■ **Work order**
Below are some records. Return exactly the lines from the one containing "k f).fenceRaise = s.fenceRaise := rfl" through the one containing "q f).frozen = s.frozen := rfl", both included, and only those.

Stored data
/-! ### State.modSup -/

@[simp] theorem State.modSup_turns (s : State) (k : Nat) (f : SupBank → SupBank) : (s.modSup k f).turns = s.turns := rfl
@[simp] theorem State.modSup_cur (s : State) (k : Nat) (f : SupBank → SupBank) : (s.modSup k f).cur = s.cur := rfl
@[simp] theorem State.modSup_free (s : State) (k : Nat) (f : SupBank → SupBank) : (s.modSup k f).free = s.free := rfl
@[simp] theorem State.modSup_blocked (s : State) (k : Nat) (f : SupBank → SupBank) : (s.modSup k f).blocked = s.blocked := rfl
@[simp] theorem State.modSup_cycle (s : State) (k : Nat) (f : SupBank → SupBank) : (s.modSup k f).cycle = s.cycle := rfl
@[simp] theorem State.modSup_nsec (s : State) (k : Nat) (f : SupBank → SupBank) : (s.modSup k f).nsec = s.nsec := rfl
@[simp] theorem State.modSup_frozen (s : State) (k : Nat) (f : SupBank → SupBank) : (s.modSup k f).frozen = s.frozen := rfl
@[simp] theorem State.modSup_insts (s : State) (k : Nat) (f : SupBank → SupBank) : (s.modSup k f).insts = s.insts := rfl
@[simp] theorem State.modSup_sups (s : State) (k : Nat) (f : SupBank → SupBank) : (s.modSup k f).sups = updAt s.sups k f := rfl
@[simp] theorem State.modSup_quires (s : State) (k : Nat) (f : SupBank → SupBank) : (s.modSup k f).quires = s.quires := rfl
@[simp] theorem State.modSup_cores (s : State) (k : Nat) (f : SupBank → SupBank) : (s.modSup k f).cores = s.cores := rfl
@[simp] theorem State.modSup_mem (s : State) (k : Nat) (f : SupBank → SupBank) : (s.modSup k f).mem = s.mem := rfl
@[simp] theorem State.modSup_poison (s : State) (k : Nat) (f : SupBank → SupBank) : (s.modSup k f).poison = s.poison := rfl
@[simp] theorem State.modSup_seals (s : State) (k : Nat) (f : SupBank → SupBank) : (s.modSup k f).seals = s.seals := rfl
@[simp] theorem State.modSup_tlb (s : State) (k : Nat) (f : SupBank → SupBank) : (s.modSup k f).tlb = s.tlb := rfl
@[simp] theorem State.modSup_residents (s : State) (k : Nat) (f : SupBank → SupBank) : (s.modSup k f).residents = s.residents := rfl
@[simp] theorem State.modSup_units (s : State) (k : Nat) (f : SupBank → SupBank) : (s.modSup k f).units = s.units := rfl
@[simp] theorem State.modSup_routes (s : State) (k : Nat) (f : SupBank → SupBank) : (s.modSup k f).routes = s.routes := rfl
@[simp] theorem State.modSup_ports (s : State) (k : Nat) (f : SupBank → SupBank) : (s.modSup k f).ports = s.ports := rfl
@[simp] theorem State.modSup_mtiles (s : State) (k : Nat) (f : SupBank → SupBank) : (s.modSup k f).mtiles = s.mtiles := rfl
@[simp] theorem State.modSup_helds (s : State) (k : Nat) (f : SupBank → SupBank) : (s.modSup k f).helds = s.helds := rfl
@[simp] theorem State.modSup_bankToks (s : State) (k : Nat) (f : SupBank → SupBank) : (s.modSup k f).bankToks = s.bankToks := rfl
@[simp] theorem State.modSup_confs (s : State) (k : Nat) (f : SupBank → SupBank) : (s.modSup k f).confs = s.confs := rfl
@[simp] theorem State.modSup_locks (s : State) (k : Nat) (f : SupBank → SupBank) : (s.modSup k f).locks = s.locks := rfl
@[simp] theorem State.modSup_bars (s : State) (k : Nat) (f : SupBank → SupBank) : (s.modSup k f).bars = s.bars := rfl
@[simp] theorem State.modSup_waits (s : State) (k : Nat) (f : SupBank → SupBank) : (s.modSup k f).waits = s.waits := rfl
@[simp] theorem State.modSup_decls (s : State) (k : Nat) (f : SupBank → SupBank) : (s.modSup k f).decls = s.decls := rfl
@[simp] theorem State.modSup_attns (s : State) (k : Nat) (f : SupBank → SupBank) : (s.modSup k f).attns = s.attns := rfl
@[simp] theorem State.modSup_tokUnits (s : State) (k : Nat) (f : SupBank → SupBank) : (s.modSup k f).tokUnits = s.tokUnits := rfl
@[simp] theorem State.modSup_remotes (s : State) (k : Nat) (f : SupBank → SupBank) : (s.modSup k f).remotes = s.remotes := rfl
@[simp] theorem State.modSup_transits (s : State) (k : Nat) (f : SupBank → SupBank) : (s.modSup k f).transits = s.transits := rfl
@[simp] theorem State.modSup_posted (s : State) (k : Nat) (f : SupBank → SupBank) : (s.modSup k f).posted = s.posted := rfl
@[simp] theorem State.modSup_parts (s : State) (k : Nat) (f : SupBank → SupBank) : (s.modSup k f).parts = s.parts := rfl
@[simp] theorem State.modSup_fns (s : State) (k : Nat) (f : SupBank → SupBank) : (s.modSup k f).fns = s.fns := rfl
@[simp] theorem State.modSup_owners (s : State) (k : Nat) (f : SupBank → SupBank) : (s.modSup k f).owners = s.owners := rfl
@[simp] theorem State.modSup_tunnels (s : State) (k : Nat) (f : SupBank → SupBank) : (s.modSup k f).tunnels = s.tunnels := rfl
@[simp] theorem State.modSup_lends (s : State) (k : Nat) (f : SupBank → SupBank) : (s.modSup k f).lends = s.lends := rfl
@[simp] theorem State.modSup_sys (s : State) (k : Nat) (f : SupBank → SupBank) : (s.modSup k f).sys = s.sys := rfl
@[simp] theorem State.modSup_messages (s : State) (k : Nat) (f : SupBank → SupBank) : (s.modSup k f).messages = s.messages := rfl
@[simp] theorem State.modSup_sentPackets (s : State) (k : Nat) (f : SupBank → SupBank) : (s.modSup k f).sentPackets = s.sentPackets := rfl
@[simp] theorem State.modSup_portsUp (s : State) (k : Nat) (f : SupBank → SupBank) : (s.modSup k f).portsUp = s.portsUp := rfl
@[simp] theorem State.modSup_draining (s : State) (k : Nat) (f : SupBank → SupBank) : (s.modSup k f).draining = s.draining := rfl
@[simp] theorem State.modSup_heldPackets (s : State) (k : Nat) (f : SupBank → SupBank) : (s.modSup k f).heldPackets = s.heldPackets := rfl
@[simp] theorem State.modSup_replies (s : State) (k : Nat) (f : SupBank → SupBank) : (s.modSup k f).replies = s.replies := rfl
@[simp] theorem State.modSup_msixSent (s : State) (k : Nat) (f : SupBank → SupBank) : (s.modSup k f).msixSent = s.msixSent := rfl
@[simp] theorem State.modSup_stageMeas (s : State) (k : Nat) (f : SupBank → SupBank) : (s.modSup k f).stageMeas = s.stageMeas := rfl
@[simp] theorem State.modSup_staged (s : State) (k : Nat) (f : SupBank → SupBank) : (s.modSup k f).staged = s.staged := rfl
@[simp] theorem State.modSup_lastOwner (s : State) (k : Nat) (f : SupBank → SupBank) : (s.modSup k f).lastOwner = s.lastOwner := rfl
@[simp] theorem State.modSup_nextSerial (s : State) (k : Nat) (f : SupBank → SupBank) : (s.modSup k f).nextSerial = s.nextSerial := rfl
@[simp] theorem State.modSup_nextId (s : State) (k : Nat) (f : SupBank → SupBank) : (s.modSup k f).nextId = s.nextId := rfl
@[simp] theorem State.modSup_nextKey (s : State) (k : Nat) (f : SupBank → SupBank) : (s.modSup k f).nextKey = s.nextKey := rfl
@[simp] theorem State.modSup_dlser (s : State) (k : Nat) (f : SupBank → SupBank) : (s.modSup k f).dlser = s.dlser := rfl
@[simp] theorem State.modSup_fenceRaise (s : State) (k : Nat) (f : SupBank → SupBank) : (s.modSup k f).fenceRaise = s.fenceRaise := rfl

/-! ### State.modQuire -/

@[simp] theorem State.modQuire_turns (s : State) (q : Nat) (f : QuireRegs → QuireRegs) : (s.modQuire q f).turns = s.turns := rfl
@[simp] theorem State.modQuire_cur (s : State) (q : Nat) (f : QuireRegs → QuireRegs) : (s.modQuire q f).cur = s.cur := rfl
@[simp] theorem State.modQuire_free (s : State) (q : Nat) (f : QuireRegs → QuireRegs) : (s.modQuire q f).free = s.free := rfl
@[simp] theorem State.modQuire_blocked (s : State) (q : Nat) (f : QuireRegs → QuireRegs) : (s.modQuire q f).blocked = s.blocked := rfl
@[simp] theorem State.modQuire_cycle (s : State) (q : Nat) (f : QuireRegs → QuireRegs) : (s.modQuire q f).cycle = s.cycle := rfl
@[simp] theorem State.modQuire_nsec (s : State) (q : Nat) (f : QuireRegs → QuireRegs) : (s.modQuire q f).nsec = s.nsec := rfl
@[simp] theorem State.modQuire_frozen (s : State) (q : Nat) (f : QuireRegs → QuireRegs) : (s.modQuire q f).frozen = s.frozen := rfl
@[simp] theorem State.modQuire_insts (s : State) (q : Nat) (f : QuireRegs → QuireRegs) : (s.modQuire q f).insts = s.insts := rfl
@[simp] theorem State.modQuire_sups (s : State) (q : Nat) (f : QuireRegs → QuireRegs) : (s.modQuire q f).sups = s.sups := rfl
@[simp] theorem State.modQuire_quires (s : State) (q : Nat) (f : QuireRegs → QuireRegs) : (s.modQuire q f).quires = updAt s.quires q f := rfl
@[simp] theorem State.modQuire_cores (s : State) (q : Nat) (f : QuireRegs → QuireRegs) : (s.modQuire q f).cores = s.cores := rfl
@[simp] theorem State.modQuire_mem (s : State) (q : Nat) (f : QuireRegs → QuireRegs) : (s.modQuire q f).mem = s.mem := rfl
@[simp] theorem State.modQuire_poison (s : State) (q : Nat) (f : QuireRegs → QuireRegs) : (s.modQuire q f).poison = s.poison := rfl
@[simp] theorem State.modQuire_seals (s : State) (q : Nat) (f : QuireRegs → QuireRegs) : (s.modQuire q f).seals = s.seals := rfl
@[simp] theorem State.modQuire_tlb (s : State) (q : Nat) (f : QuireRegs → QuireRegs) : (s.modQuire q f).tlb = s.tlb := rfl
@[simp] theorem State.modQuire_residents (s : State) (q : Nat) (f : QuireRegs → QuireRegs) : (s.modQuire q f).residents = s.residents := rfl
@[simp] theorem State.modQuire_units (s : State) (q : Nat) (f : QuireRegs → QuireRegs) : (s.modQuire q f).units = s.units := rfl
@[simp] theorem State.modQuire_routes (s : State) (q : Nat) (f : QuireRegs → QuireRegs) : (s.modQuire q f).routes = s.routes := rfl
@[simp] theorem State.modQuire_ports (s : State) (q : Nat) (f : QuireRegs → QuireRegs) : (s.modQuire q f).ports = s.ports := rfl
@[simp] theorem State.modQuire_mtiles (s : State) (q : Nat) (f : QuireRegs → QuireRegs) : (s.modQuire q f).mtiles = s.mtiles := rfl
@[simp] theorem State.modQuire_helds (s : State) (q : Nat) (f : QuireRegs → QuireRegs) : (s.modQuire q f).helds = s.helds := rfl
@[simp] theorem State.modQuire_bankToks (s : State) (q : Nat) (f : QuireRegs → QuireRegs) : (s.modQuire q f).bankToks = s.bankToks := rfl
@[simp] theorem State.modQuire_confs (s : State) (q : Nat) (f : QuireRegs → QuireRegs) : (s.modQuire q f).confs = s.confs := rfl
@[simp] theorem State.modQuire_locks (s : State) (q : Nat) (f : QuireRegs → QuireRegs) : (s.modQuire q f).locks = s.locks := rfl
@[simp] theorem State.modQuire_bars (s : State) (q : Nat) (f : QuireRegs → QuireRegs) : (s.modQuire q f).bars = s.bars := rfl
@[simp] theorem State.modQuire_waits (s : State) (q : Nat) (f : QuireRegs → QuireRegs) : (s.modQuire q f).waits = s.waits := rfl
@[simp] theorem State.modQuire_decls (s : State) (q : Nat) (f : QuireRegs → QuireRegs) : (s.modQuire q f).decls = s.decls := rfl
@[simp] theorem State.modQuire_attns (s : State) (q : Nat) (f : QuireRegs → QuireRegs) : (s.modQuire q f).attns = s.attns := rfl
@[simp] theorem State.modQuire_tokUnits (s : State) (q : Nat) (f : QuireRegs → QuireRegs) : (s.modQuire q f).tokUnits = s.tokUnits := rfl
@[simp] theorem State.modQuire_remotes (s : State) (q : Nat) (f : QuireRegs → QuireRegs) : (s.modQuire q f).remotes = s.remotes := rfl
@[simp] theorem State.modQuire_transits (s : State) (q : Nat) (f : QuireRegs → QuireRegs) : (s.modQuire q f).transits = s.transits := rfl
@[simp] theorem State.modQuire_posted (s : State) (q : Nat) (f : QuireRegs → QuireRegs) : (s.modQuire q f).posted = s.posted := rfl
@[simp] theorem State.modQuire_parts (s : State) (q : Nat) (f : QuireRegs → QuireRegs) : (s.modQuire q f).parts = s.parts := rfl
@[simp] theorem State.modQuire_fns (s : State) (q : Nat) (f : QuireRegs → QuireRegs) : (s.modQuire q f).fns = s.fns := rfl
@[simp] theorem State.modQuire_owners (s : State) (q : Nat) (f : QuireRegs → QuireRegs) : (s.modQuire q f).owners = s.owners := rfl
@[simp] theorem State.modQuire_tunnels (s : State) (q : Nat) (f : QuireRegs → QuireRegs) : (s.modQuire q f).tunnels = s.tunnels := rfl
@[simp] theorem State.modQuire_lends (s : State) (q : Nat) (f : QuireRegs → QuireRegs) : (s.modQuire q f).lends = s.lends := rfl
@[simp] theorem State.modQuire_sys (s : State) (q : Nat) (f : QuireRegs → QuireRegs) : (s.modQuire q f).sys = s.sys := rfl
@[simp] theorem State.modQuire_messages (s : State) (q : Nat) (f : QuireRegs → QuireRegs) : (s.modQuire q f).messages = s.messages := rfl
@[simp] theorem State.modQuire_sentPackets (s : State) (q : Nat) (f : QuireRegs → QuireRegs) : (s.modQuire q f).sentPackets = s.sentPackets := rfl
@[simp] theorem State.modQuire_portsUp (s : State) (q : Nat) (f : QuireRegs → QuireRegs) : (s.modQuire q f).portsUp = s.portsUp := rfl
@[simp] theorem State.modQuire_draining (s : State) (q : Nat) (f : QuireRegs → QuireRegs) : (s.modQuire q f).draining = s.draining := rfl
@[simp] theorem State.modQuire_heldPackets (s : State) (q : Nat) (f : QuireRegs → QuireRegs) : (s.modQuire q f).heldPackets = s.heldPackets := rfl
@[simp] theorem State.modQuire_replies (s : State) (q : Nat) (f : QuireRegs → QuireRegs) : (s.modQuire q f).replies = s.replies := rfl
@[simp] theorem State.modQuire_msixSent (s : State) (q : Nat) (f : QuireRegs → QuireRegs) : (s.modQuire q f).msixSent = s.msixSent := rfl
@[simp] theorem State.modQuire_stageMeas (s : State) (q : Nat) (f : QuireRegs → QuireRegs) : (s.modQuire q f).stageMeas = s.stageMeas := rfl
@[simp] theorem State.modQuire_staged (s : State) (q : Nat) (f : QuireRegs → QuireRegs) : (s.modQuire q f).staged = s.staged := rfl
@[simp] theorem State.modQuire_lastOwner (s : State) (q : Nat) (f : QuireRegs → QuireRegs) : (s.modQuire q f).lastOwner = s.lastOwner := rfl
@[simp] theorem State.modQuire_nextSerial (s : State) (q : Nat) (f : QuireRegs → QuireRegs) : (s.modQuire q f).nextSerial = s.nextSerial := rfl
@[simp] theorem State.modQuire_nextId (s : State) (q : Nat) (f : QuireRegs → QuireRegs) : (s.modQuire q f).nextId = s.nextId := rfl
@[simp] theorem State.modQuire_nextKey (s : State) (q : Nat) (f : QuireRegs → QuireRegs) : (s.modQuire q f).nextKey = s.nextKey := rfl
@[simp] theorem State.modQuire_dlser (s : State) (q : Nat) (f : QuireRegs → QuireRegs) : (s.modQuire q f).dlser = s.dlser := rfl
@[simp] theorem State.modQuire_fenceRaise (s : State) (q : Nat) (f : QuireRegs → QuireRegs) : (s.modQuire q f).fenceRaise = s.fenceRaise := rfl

■ **Finished task**
@[simp] theorem State.modSup_fenceRaise (s : State) (k : Nat) (f : SupBank → SupBank) : (s.modSup k f).fenceRaise = s.fenceRaise := rfl

/-! ### State.modQuire -/

@[simp] theorem State.modQuire_turns (s : State) (q : Nat) (f : QuireRegs → QuireRegs) : (s.modQuire q f).turns = s.turns := rfl
@[simp] theorem State.modQuire_cur (s : State) (q : Nat) (f : QuireRegs → QuireRegs) : (s.modQuire q f).cur = s.cur := rfl
@[simp] theorem State.modQuire_free (s : State) (q : Nat) (f : QuireRegs → QuireRegs) : (s.modQuire q f).free = s.free := rfl
@[simp] theorem State.modQuire_blocked (s : State) (q : Nat) (f : QuireRegs → QuireRegs) : (s.modQuire q f).blocked = s.blocked := rfl
@[simp] theorem State.modQuire_cycle (s : State) (q : Nat) (f : QuireRegs → QuireRegs) : (s.modQuire q f).cycle = s.cycle := rfl
@[simp] theorem State.modQuire_nsec (s : State) (q : Nat) (f : QuireRegs → QuireRegs) : (s.modQuire q f).nsec = s.nsec := rfl
@[simp] theorem State.modQuire_frozen (s : State) (q : Nat) (f : QuireRegs → QuireRegs) : (s.modQuire q f).frozen = s.frozen := rfl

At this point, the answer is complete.